I'm trying to study a simple predator-prey type ODE system of two variables, but I'd like to analyze the impulse response. Really, I have two versions of the same dynamical system, so two copies of each variable, where all the variables interact according to the same predator-prey model (so the herbivores in both systems can be eaten by carnivores in both systems), but where one of the systems is always on and where the other is off until some time when I subject it to an impulse. I'm using Runge-Kutta for integration, and I'd like to study the impulse response of that parallel system.

Note that I want the total sum of the copies of the two variables to be constant (when I impulse the one system I 'negative' impulse the other, to keep this consistent). Really I'm trying to study a single system, but separate out the contribution of the driving signal in a single time step so I can track how long it contributes to system dynamics.

I noticed that if I start the one system in steady state, so nothing is changing, and then impulse the other, the first system is kicked out of steady state and starts oscillating (while the other decays to 0, as expected).
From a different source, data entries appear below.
-- ==== Sys2Proof/Laws/State.lean ====
section
/-! SUPPORT. For each named update of the state, what every field is after it. -/

namespace Sys2Proof.Machine

variable (s : State)

/-! ### abandon -/

@[simp] theorem State.abandon_resetDone : s.abandon.resetDone = s.resetDone := rfl
@[simp] theorem State.abandon_rxArmed : s.abandon.rxArmed = s.rxArmed := rfl
@[simp] theorem State.abandon_rxSt : s.abandon.rxSt = .waitStart := rfl
@[simp] theorem State.abandon_rxLen : s.abandon.rxLen = 0 := rfl
@[simp] theorem State.abandon_rxIdx : s.abandon.rxIdx = 0 := rfl
@[simp] theorem State.abandon_rxHcrc : s.abandon.rxHcrc = 0 := rfl
@[simp] theorem State.abandon_rxFcrc : s.abandon.rxFcrc = 0 := rfl
@[simp] theorem State.abandon_rxCap : s.abandon.rxCap = s.rxCap := rfl
@[simp] theorem State.abandon_txSt : s.abandon.txSt = s.txSt := rfl
@[simp] theorem State.abandon_txLen : s.abandon.txLen = s.txLen := rfl
@[simp] theorem State.abandon_txFrame : s.abandon.txFrame = s.txFrame := rfl
@[simp] theorem State.abandon_txFrameMax : s.abandon.txFrameMax = s.txFrameMax := rfl
@[simp] theorem State.abandon_rxBufSize : s.abandon.rxBufSize = s.rxBufSize := rfl
@[simp] theorem State.abandon_rxBase : s.abandon.rxBase = s.rxBase := rfl
@[simp] theorem State.abandon_txBase : s.abandon.txBase = s.txBase := rfl
@[simp] theorem State.abandon_mem : s.abandon.mem = s.mem := rfl
@[simp] theorem State.abandon_source : s.abandon.source = s.source := rfl
@[simp] theorem State.abandon_rxReqs : s.abandon.rxReqs = s.rxReqs := rfl
@[simp] theorem State.abandon_txReqs : s.abandon.txReqs = s.txReqs := rfl
@[simp] theorem State.abandon_rxPending : s.abandon.rxPending = s.rxPending := rfl
@[simp] theorem State.abandon_txPending : s.abandon.txPending = s.txPending := rfl
@[simp] theorem State.abandon_rxResps : s.abandon.rxResps = s.rxResps := rfl
@[simp] theorem State.abandon_txResps : s.abandon.txResps = s.txResps := rfl
@[simp] theorem State.abandon_rxBufWrs : s.abandon.rxBufWrs = s.rxBufWrs := rfl
@[simp] theorem State.abandon_sinkWrites : s.abandon.sinkWrites = s.sinkWrites := rfl
@[simp] theorem State.abandon_line : s.abandon.line = s.line := rfl
@[simp] theorem State.abandon_hostReads : s.abandon.hostReads = s.hostReads := rfl
@[simp] theorem State.abandon_script : s.abandon.script = s.script := rfl
@[simp] theorem State.abandon_endless : s.abandon.endless = s.endless := rfl
@[simp] theorem State.abandon_free : s.abandon.free = s.free := rfl
@[simp] theorem State.abandon_raced : s.abandon.raced = s.raced := rfl
@[simp] theorem State.abandon_cutOffWrites : s.abandon.cutOffWrites = s.cutOffWrites := rfl

/-! ### giveRx -/

@[simp] theorem State.giveRx_resetDone (w : RxRespWord) : (s.giveRx w).resetDone = s.resetDone := rfl
@[simp] theorem State.giveRx_rxArmed (w : RxRespWord) : (s.giveRx w).rxArmed = s.rxArmed := rfl
@[simp] theorem State.giveRx_rxSt (w : RxRespWord) : (s.giveRx w).rxSt = s.rxSt := rfl
@[simp] theorem State.giveRx_rxLen (w : RxRespWord) : (s.giveRx w).rxLen = s.rxLen := rfl
@[simp] theorem State.giveRx_rxIdx (w : RxRespWord) : (s.giveRx w).rxIdx = s.rxIdx := rfl
@[simp] theorem State.giveRx_rxHcrc (w : RxRespWord) : (s.giveRx w).rxHcrc = s.rxHcrc := rfl
@[simp] theorem State.giveRx_rxFcrc (w : RxRespWord) : (s.giveRx w).rxFcrc = s.rxFcrc := rfl
@[simp] theorem State.giveRx_rxCap (w : RxRespWord) : (s.giveRx w).rxCap = s.rxCap := rfl
@[simp] theorem State.giveRx_txSt (w : RxRespWord) : (s.giveRx w).txSt = s.txSt := rfl
@[simp] theorem State.giveRx_txLen (w : RxRespWord) : (s.giveRx w).txLen = s.txLen := rfl
@[simp] theorem State.giveRx_txFrame (w : RxRespWord) : (s.giveRx w).txFrame = s.txFrame := rfl
@[simp] theorem State.giveRx_txFrameMax (w : RxRespWord) : (s.giveRx w).txFrameMax = s.txFrameMax := rfl
@[simp] theorem State.giveRx_rxBufSize (w : RxRespWord) : (s.giveRx w).rxBufSize = s.rxBufSize := rfl
@[simp] theorem State.giveRx_rxBase (w : RxRespWord) : (s.giveRx w).rxBase = s.rxBase := rfl
@[simp] theorem State.giveRx_txBase (w : RxRespWord) : (s.giveRx w).txBase = s.txBase := rfl
@[simp] theorem State.giveRx_mem (w : RxRespWord) : (s.giveRx w).mem = s.mem := rfl
@[simp] theorem State.giveRx_source (w : RxRespWord) : (s.giveRx w).source = s.source := rfl
@[simp] theorem State.giveRx_rxReqs (w : RxRespWord) : (s.giveRx w).rxReqs = s.rxReqs := rfl
@[simp] theorem State.giveRx_txReqs (w : RxRespWord) : (s.giveRx w).txReqs = s.txReqs := rfl
@[simp] theorem State.giveRx_rxPending (w : RxRespWord) : (s.giveRx w).rxPending = some w := rfl
@[simp] theorem State.giveRx_txPending (w : RxRespWord) : (s.giveRx w).txPending = s.txPending := rfl
@[simp] theorem State.giveRx_rxResps (w : RxRespWord) : (s.giveRx w).rxResps = s.rxResps ++ [w] := rfl
@[simp] theorem State.giveRx_txResps (w : RxRespWord) : (s.giveRx w).txResps = s.txResps := rfl
@[simp] theorem State.giveRx_rxBufWrs (w : RxRespWord) : (s.giveRx w).rxBufWrs = s.rxBufWrs := rfl
@[simp] theorem State.giveRx_sinkWrites (w : RxRespWord) : (s.giveRx w).sinkWrites = s.sinkWrites := rfl
@[simp] theorem State.giveRx_line (w : RxRespWord) : (s.giveRx w).line = s.line := rfl
@[simp] theorem State.giveRx_hostReads (w : RxRespWord) : (s.giveRx w).hostReads = s.hostReads := rfl
@[simp] theorem State.giveRx_script (w : RxRespWord) : (s.giveRx w).script = s.script := rfl
@[simp] theorem State.giveRx_endless (w : RxRespWord) : (s.giveRx w).endless = s.endless := rfl
@[simp] theorem State.giveRx_free (w : RxRespWord) : (s.giveRx w).free = s.free := rfl
@[simp] theorem State.giveRx_raced (w : RxRespWord) : (s.giveRx w).raced = s.raced := rfl
@[simp] theorem State.giveRx_cutOffWrites (w : RxRespWord) : (s.giveRx w).cutOffWrites = s.cutOffWrites := rfl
This oscillation suggested something was wrong, since it should return to steady state when the other system dies out. I've since learned that Runge-Kutta was not meant to deal with impulse.
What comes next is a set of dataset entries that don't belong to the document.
theorem dutyKept_of_mem_eq {s t : State} (h : t.mem = s.mem) : dutyKept s t = true :=
  (dutyKept_iff s t).mpr fun _ _ => by rw [h]

theorem hostRead_mem {i : Half} {s t : State} (h : hostRead i s = .next t) : t.mem = s.mem := by
  unfold hostRead at h
  split_ifs at h <;> cases h <;> rfl

/-- Whatever a host action that goes through does, it keeps the duty. -/
theorem dutyKept_of_runEvent {e : Event} {s t : State} (he : isHostAction e = true) (h : runEvent e s = .next t) :
    dutyKept s t = true := by
  cases e with
  | txMem bs =>
    obtain ⟨kept, rfl⟩ := underDuty_eq_next.mp h
    exact kept
  | hostWrite i b =>
    by_cases hi : i.toNat < s.rxBufSize
    · obtain ⟨kept, rfl⟩ := underDuty_eq_next.mp ((if_pos hi).symm.trans h)
      exact kept
    · cases (hostWrite_of_outside b (Nat.not_lt.mp hi)).symm.trans h
  | hostRead i => exact dutyKept_of_mem_eq (hostRead_mem h)
  | takeRxResp =>
    cases h
    exact dutyKept_of_mem_eq rfl
  | takeTxResp =>
    cases h
    exact dutyKept_of_mem_eq rfl
  | port w => cases he
  | sourceTurn => cases he
  | staleSinkResp w => cases he

/-- A write of a byte on duty through the buffer of a disarmed engine, of another value than is there. -/
theorem hostWrite_of_changed {s : State} {i : Half} {b : Byte} {k : Nat} (hi : i.toNat < s.rxBufSize)
    (hk : s.onDuty k) (haddr : s.rxAddr i = s.txBase + k) (ha : s.rxArmed = false)
    (hne : b ≠ s.mem.read (s.txBase + k)) : hostWrite i b s = .refused .payloadDutyBroken := by
  obtain ⟨v, n, r, hput, hquiet, -⟩ := State.hostPut_spec s (s.rxAddr i) b
  obtain ⟨rfl, -, -⟩ := hquiet ((State.races_rxAddr hi).trans ha)
  refine (if_pos hi).trans (underDuty_of_changed hk ?_)
  rw [hput, haddr, Memory.read_put_same]
  exact hne

/-! ### The bytes of a `txmem` (30_encoding.md R93) -/

/-- The state that a `txmem` leaves where the duty allows it. -/
def State.putPayload (bs : List Byte) (s : State) : State := s.hostPutAll s.txBase (bs.take 65536)

theorem hostTxMem_eq (bs : List Byte) (s : State) : hostTxMem bs s = underDuty s (s.putPayload bs) := rfl

@[simp] theorem State.putPayload_txBase (bs : List Byte) (s : State) : (s.putPayload bs).txBase = s.txBase := by
  obtain ⟨m, n, r, hput, -⟩ := State.hostPutAll_spec (bs.take 65536) s.txBase s
  rw [State.putPayload, hput]

/-- A byte of the list within a 16-bit offset is there, but for one that races. -/
theorem State.read_putPayload_inside {s : State} {bs : List Byte} {k : Nat} (hk : k < bs.length) (h16 : k < 65536)
    (hrace : s.races (s.txBase + k) = false) : (s.putPayload bs).mem.read (s.txBase + k) = bs[k] := by
  obtain ⟨m, n, r, hput, -, -, hin, -⟩ := State.hostPutAll_spec (bs.take 65536) s.txBase s
  have hpeek := hin k (by simp [hk, h16]) hrace
  simp [State.putPayload, hput, Memory.read, hpeek]

/-- Beyond the list, and beyond a 16-bit offset, every byte stays (log 22). -/
theorem State.read_putPayload_outside {s : State} {bs : List Byte} {a : Nat}
    (ha : a < s.txBase ∨ s.txBase + min bs.length 65536 ≤ a) : (s.putPayload bs).mem.read a = s.mem.read a := by
  obtain ⟨m, n, r, hput, -, hout, -⟩ := State.hostPutAll_spec (bs.take 65536) s.txBase s
  have hpeek := hout a (by rwa [List.length_take, Nat.min_comm])
  simp [State.putPayload, hput, Memory.read, hpeek]

/-- Where no byte races, a `txmem` writes memory and nothing else. -/
theorem State.putPayload_eq_of_no_race {s : State} {bs : List Byte}
    (hrace : ∀ k, k < bs.length → s.races (s.txBase + k) = false) :
    s.putPayload bs = { s with mem := (s.putPayload bs).mem } := by
  obtain ⟨m, n, r, hput, -, -, -, hquiet⟩ := State.hostPutAll_spec (bs.take 65536) s.txBase s
  obtain ⟨rfl, rfl⟩ := hquiet fun k hk => hrace k (hk.trans_le (List.length_take_le' _ _))
  rw [State.putPayload, hput]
I've tried two things: the first is to only have the impulse in the first of the four elements of the runge-kutta scheme at impulse time. This seems to work, and gives me back my steady state after the other system decays, but there is some very weird transience in between (when the sum of variables from the two systems is no longer constant). I have also tried explicitly using only Euler's method at the impulse time, and this gives a similar result.

Is there something else I can try or a better solution to this problem?
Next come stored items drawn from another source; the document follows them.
-- ==== Sys2Proof/Config.lean ====
section
/-! DEFINITION. The implementation parameters of R7 (00_scope.md), and the two values the spec leaves open: what a
random draw gives (R54, 20_memory.md) and which character port 2 renders (R52, 20_memory.md). -/

namespace Sys2Proof

/-- R7: the parameters fixed for one run. -/
structure Config where
  /-- `LENGTH`, the number of words of memory. -/
  length : Nat
  /-- `IRET_PC_ADDR`, the address IRET reads the new PC from. -/
  iretPcAddr : Word
  /-- `IRET_SP_ADDR`, the address IRET reads the new SP from. -/
  iretSpAddr : Word
  /-- Debug tracing, on (`true`) or off; it has no architectural effect (R128, 60_exceptions.md). -/
  debugTracing : Bool
  deriving DecidableEq, Repr

/-- R7, D7: `1 <= LENGTH <= 2^31`. The IRET slot addresses may be any words (U4; DESIGN CHOICE, log
entry 3: safe). -/
def Config.wf (c : Config) : Bool :=
  decide (1 ≤ c.length) && decide (c.length ≤ 2 ^ 31)

/-- R7: the parameters this hardware takes for a memory of `n` words: the IRET slots at `LENGTH - 1` and
`LENGTH` as the source writes them (C2 of 90_conflicts.md), and debug tracing off (DESIGN CHOICE, log entry 15: safe). -/
def Config.hardware (n : Nat) : Config :=
  { length := n, iretPcAddr := BitVec.ofNat 32 (n - 1), iretSpAddr := BitVec.ofNat 32 n, debugTracing := false }

/-- R7: the default, `LENGTH = 2000`. -/
def Config.default : Config := Config.hardware 2000

/-- R54, R86, D12: the draw that the random source answers to the `n`-th RAND of a run, an integer from 0 to 100:
a FREE VALUE. It has no body, so nothing is known of it but its range (DESIGN CHOICE, log entry 2: unsafe only for claims
that compare two runs). -/
opaque Config.freeDraw : Nat → Fin 101

/-- R7, R52, D11: `CHAR_OF`, the open host parameter that port 2 renders by. It has no body (DESIGN CHOICE, log
entry 4: safe). -/
opaque Config.charOf : Word → String

end Sys2Proof
end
This is actually a fairly complicated system. Let me see if I am interpreting what you have properly.

You begin with some system with initial conditions, and a forcing function, but there is no "input" term, i.e. $$y' = f(t,y).$$

At some point $t = T$, you want to add an impulse of some magnitude. So what you really have now is

$$y' = f(t,y)+u(t)$$

where, with $K$ being the amplitude of your impulse,

$$u(t) = \left\{ \begin{array}{cc} 0, & t \neq T, \\ K, & t = T, \end{array}\right.$$

Presumably, you can compute with some accuracy a solution of your system prior to $t=T$.

I would then examine solving the finite impulse response of the modified system

$$y'(t-T) = f(t-T,y)+K\delta(0)$$

where $\delta$ is the impulse "function". You can then use your solution at time $t=T$ as the initial conditions for this system. There might be some better ways to handle the impulse response at non-zero $t$, but effectively this is what it's doing.

You can analyze this system with a Laplace tranform, but what you're really looking for is the finite impulse response of your ODE system. I might also recommend looking at SignalProcessing.SE for some advice.

In general, however, numerical schemes do very poorly with discontinuous input terms. The problem is that most numerical methods "look ahead" either to predict where the system will be (in a PECE technique) and then adjust, or use some moving estimate of the prior slope of the solution to project the solution forward. In either case, the approach has a really hard time with the discontinuity.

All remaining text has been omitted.